President Trump told senators yesterday that they would make a deal on healtcare because, quote, "That's such an easy one." OK, well, just make sure your healtcare plan covers amnesia.


First lady Melania Trump spoke today at the State Department. Well, technically all she said was, "Sanctuary!"


According to a new poll, President Vladimir Putin's approval rating among Russians is above 80 percent. Of course, that's largely because he conducted the poll in person.


The House of Representatives yesterday passed a bill that would reduce Internet privacy protections. Wait, there are Internet privacy protections? Yesterday, I thought about a sweater and an ad for it popped up on Facebook.


Arby's is facing multiple lawsuits currently after a data breach exposed the credit card information of over 350,000 customers. The data breach could reveal potentially embarrassing information, like the fact that they ate at Arby's.


Vice-President Mike Pence today cast a tie-breaking vote to eliminate a rule that blocked states from defunding Planned Parenthood. Because Mike Pence only approves of one type of birth control: his personality.


As of this afternoon, over 300,000 people have signed a petition calling for first lady Melania Trump to either pay for her own security costs at Trump Tower in New York or move into the White House. Said Melania: "And who do I make the check out to?"
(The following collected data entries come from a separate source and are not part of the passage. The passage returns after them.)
/-! ### Vector instructions (R237 to R274) -/

/-- R59, R174, R237, R238: a pending result lands when its latency has passed: in one stream cycle each result whose count is 1 is
written and raises its flags, in issue order, and every other one comes one cycle nearer. R54, R179, R245, R247, R248: what the
integer operations of a lane compute, for every integer type of `n` bits: the exact sum, difference or product reduced modulo
2^n, or clamped to the type with .sat; shifts by n or more leave zeros or copies of the sign; the bytes that each swizzle moves. -/
def Obligations.VectorIntegersLand : Prop :=
  (∀ (s : State) (c : Nat) (t : Team) (ls : List Landing), (s.cell c).act = some t → t.epilogue = none →
    (s.cell c).sh.landings = ls → (∀ l ∈ ls, l.poison = none ∧ 1 ≤ l.rem) →
    let due := ls.filter fun l => l.rem == 1
    let s' := s.streamCycle c
    (s'.cell c).sh = due.foldl Shared.land { (s.cell c).sh with
      landings := (ls.filter fun l => l.rem != 1).map fun l => { l with rem := l.rem - 1 } } ∧
    (∃ f, (s'.cell c).act = some { t with vflags := t.vflags ||| f } ∧
      ∀ j, f.getLsbD j = true ↔ ∃ l ∈ due, l.flags.getLsbD j = true) ∧
    (∀ d, d ≠ c → s'.cell d = s.cell d) ∧ s'.mem = s.mem) ∧
  ((∀ (ty : BitVec 4) (fn : BitVec 3) (a b d : Nat), tyInt ty = true →
    let n := tyWidth ty
    a < 2 ^ n → b < 2 ^ n → d < 2 ^ n →
    let val : Nat → Int := fun a => if tySigned ty then (BitVec.ofNat n a).toInt else a
    let lo : Int := if tySigned ty then -(2 : Int) ^ (n - 1) else 0
    let hi : Int := if tySigned ty then (2 : Int) ^ (n - 1) - 1 else (2 : Int) ^ n - 1
    ∀ p ∈ [(VArith.add, val a + val b), (.sub, val a - val b), (.mul, val a * val b), (.fma, val a * val b + val d),
        (.abs, ((val a).natAbs : Int)), (.neg, -val a)],
      let r := (vArithInt p.1 ty fn a b d).1
      r < 2 ^ n ∧ (fn.getLsbD 0 = false → ((r : Int) - p.2) % (2 : Int) ^ n = 0) ∧
      (fn.getLsbD 0 = true → val r = max lo (min hi p.2)) ∧ (vArithInt p.1 ty fn a b d).2 = 0) ∧
  (∀ (ty : BitVec 4) (fn : BitVec 3) (a b : Nat), tyInt ty = true →
    let n := tyWidth ty
    a < 2 ^ n → b < 2 ^ n →
    let A := BitVec.ofNat n a
    let B := BitVec.ofNat n b
    BitVec.ofNat n (vArithInt .and ty fn a b 0).1 = A &&& B ∧ BitVec.ofNat n (vArithInt .or ty fn a b 0).1 = A ||| B ∧
    BitVec.ofNat n (vArithInt .xor ty fn a b 0).1 = A ^^^ B ∧ BitVec.ofNat n (vArithInt .shl ty fn a b 0).1 = A <<< b ∧
    BitVec.ofNat n (vArithInt .shr ty fn a b 0).1 = (if fn.getLsbD 0 then A.sshiftRight b else A >>> b) ∧
    BitVec.ofNat n (vArithInt .min ty fn a b 0).1 = (if (if tySigned ty then A.sle B else A.ule B) then A else B) ∧
    BitVec.ofNat n (vArithInt .max ty fn a b 0).1 = (if (if tySigned ty then A.sle B else A.ule B) then B else A)) ∧
  (∀ w : BitVec 32,
    let byte : Nat → BitVec 8 := fun i => w.extractLsb' (8 * i) 8
    let half : Nat → BitVec 4 := fun i => w.extractLsb' (4 * i) 4
    swizzle 0 w = w ∧ swizzle 1 w = byte 2 ++ byte 3 ++ byte 0 ++ byte 1 ∧ swizzle 2 w = byte 1 ++ byte 0 ++ byte 3 ++ byte 2 ∧
    swizzle 3 w = byte 0 ++ byte 1 ++ byte 2 ++ byte 3 ∧
    swizzle 4 w = half 6 ++ half 7 ++ half 4 ++ half 5 ++ half 2 ++ half 3 ++ half 0 ++ half 1 ∧
    swizzle 5 w = byte 0 ++ byte 0 ++ byte 0 ++ byte 0 ∧ swizzle 6 w = byte 1 ++ byte 0 ++ byte 1 ++ byte 0 ∧
    swizzle 7 w = half 0 ++ half 1 ++ half 2 ++ half 3 ++ half 4 ++ half 5 ++ half 6 ++ half 7))

/-- R174, R177 to R179, R240, R245 to R248, R251 to R253, R257, R259: the lane-wise instructions. Each issues one pending result
with its latency; when it lands every active lane of the destination holds, element by element, the operation on the elements of the
swizzled first source and of the other two, inactive lanes and the rest of a lane keep their bits, and the flags are those of the
active elements. A 64-bit type works on register pairs. The value of a special function is free (log 12). -/
def Obligations.VectorLaneWise : Prop :=
  ∀ (s : State) (c : Nat) (t : Team) (x : V32) (y : V64), EngineIssues s c .vector t →
    let sh := (s.cell c).sh
    let wide : BitVec 4 → Bool := fun ty => ty64 ty
    let lat : VArith → BitVec 4 → Nat := fun op ty =>
      if op = .mul ∨ op = .fma then (if tyInt ty then 3 else 4)
      else if op = .add ∨ op = .sub then (if !tyInt ty then 4 else if wide ty then 2 else 1)
      else if !tyInt ty || wide ty then 2 else 1
    let rnd := Rnd.of y.rnd
    let sp : SpFn → (Nat → Nat → Nat → Nat × Flags) := fun f a _ _ =>
      ((f.run (y.fn.getLsbD 0) (BitVec.ofNat 32 a)).1.toNat, (f.run (y.fn.getLsbD 0) (BitVec.ofNat 32 a)).2)
    let spLat := if y.fn.getLsbD 0 then 20 else 8
    ∀ p ∈ ([(Instr.vadd x, 4, vFull x 8, lat .add 8, vArith .add (vFull x 8)), (.vaddFull y, 8, y, lat .add y.ty, vArith .add y),
        (.vsub x, 4, vFull x 8, lat .sub 8, vArith .sub (vFull x 8)), (.vsubFull y, 8, y, lat .sub y.ty, vArith .sub y),
        (.vmul x, 4, vFull x 8, lat .mul 8, vArith .mul (vFull x 8)), (.vmulFull y, 8, y, lat .mul y.ty, vArith .mul y),
        (.vfma y, 8, y, lat .fma y.ty, vArith .fma y),
        (.vmin x, 4, vFull x 8, lat .min 8, vArith .min (vFull x 8)), (.vminFull y, 8, y, lat .min y.ty, vArith .min y),
        (.vmax x, 4, vFull x 8, lat .max 8, vArith .max (vFull x 8)), (.vmaxFull y, 8, y, lat .max y.ty, vArith .max y),
        (.vabs y, 8, y, lat .abs y.ty, vArith .abs y), (.vneg y, 8, y, lat .neg y.ty, vArith .neg y),
        (.vand x, 4, vFull x 6, lat .and 6, vArith .and (vFull x 6)), (.vandFull y, 8, y, lat .and y.ty, vArith .and y),
        (.vor x, 4, vFull x 6, lat .or 6, vArith .or (vFull x 6)), (.vorFull y, 8, y, lat .or y.ty, vArith .or y),
        (.vxor x, 4, vFull x 6, lat .xor 6, vArith .xor (vFull x 6)), (.vxorFull y, 8, y, lat .xor y.ty, vArith .xor y),
        (.vshl y, 8, y, lat .shl y.ty, vArith .shl y), (.vshr y, 8, y, lat .shr y.ty, vArith .shr y),
        (.vmov x, 4, vFull x 6, 1, fun a _ _ => (a, 0)), (.vmovFull y, 8, y, if wide y.ty then 2 else 1, fun a _ _ => (a, 0)),
        (.vcvt y, 8, y, 3, fun a _ _ => tyConvert (y.vs3.extractLsb' 0 4) y.ty rnd (y.fn.getLsbD 0) false a),
        (.vrcp y, 8, y, spLat, sp .rcp), (.vrsq y, 8, y, spLat, sp .rsq), (.vexp y, 8, y, spLat, sp .exp),
        (.vlog y, 8, y, spLat, sp .log), (.vtanh y, 8, y, spLat, sp .tanh), (.vsigm y, 8, y, spLat, sp .sigm),
        (.vgelu y, 8, y, spLat, sp .gelu), (.vsin y, 8, y, spLat, sp .sin),
        (.vrcps y, 8, y, 8, fun a b _ => refine false rnd a b), (.vrsqs y, 8, y, 12, fun a b _ => refine true rnd a b)] :
        List (Instr × Nat × V64 × Nat × (Nat → Nat → Nat → Nat × Flags))),
      let v := p.2.2.1
      let f := p.2.2.2.2
      let d := if v.r.wbs = 1 then 64 + v.r.vd.toNat % 4 else v.r.vd.toNat
      ∃ l : Landing, exec p.1 s = .next (s.issuing c t p.2.1 l) ∧ l.plain v p.2.2.2.1 ∧
        (wide v.ty = false →
          let elem : (Nat → BitVec 32) → Nat → Nat → Nat → Nat := fun g i lo n => ((g i).extractLsb' lo n).toNat
          let r := fun i lo n => f (elem (srcLane v sh) i lo n) (elem (sh.laneAt v.r.vs2.toNat) i lo n) (elem (sh.laneAt v.vs3.toNat) i lo n)
          l.writesElems d (laneActive v sh) (elemsOf v.ty v.hs) (fun i lo n => (r i lo n).1) ∧
          ∀ j, l.flags.getLsbD j = true ↔
            ∃ i e, i < 128 ∧ laneActive v sh i = true ∧ e ∈ elemsOf v.ty v.hs ∧ (r i e.1 e.2).2.getLsbD j = true) ∧
        (wide v.ty = true →
          let r := fun i => f (sh.pairAt v.r.vs1.toNat i) (sh.pairAt v.r.vs2.toNat i) (sh.pairAt v.vs3.toNat i)
          l.writes (fun k i => if laneActive v sh i = true then
              (if k = d then some (BitVec.ofNat 32 (r i).1) else if k = d + 1 then some (BitVec.ofNat 32 ((r i).1 / 2 ^ 32)) else none)
            else none) ∧
          ∀ j, l.flags.getLsbD j = true ↔ ∃ i, i < 128 ∧ laneActive v sh i = true ∧ (r i).2.getLsbD j = true)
Hawaii's TSA recently seized a so-called "stun cane" from a passenger that is capable of delivering a one-million-volt shock. To get an idea of what a one-million-volt shock feels like, just remember what it was like to wake up on Nov. 9.


North Carolina yesterday reached an agreement to repeal its controversial anti-LGBTQ bathroom law. And New York City is apparently keeping its policy of "everyone can just pee wherever they want."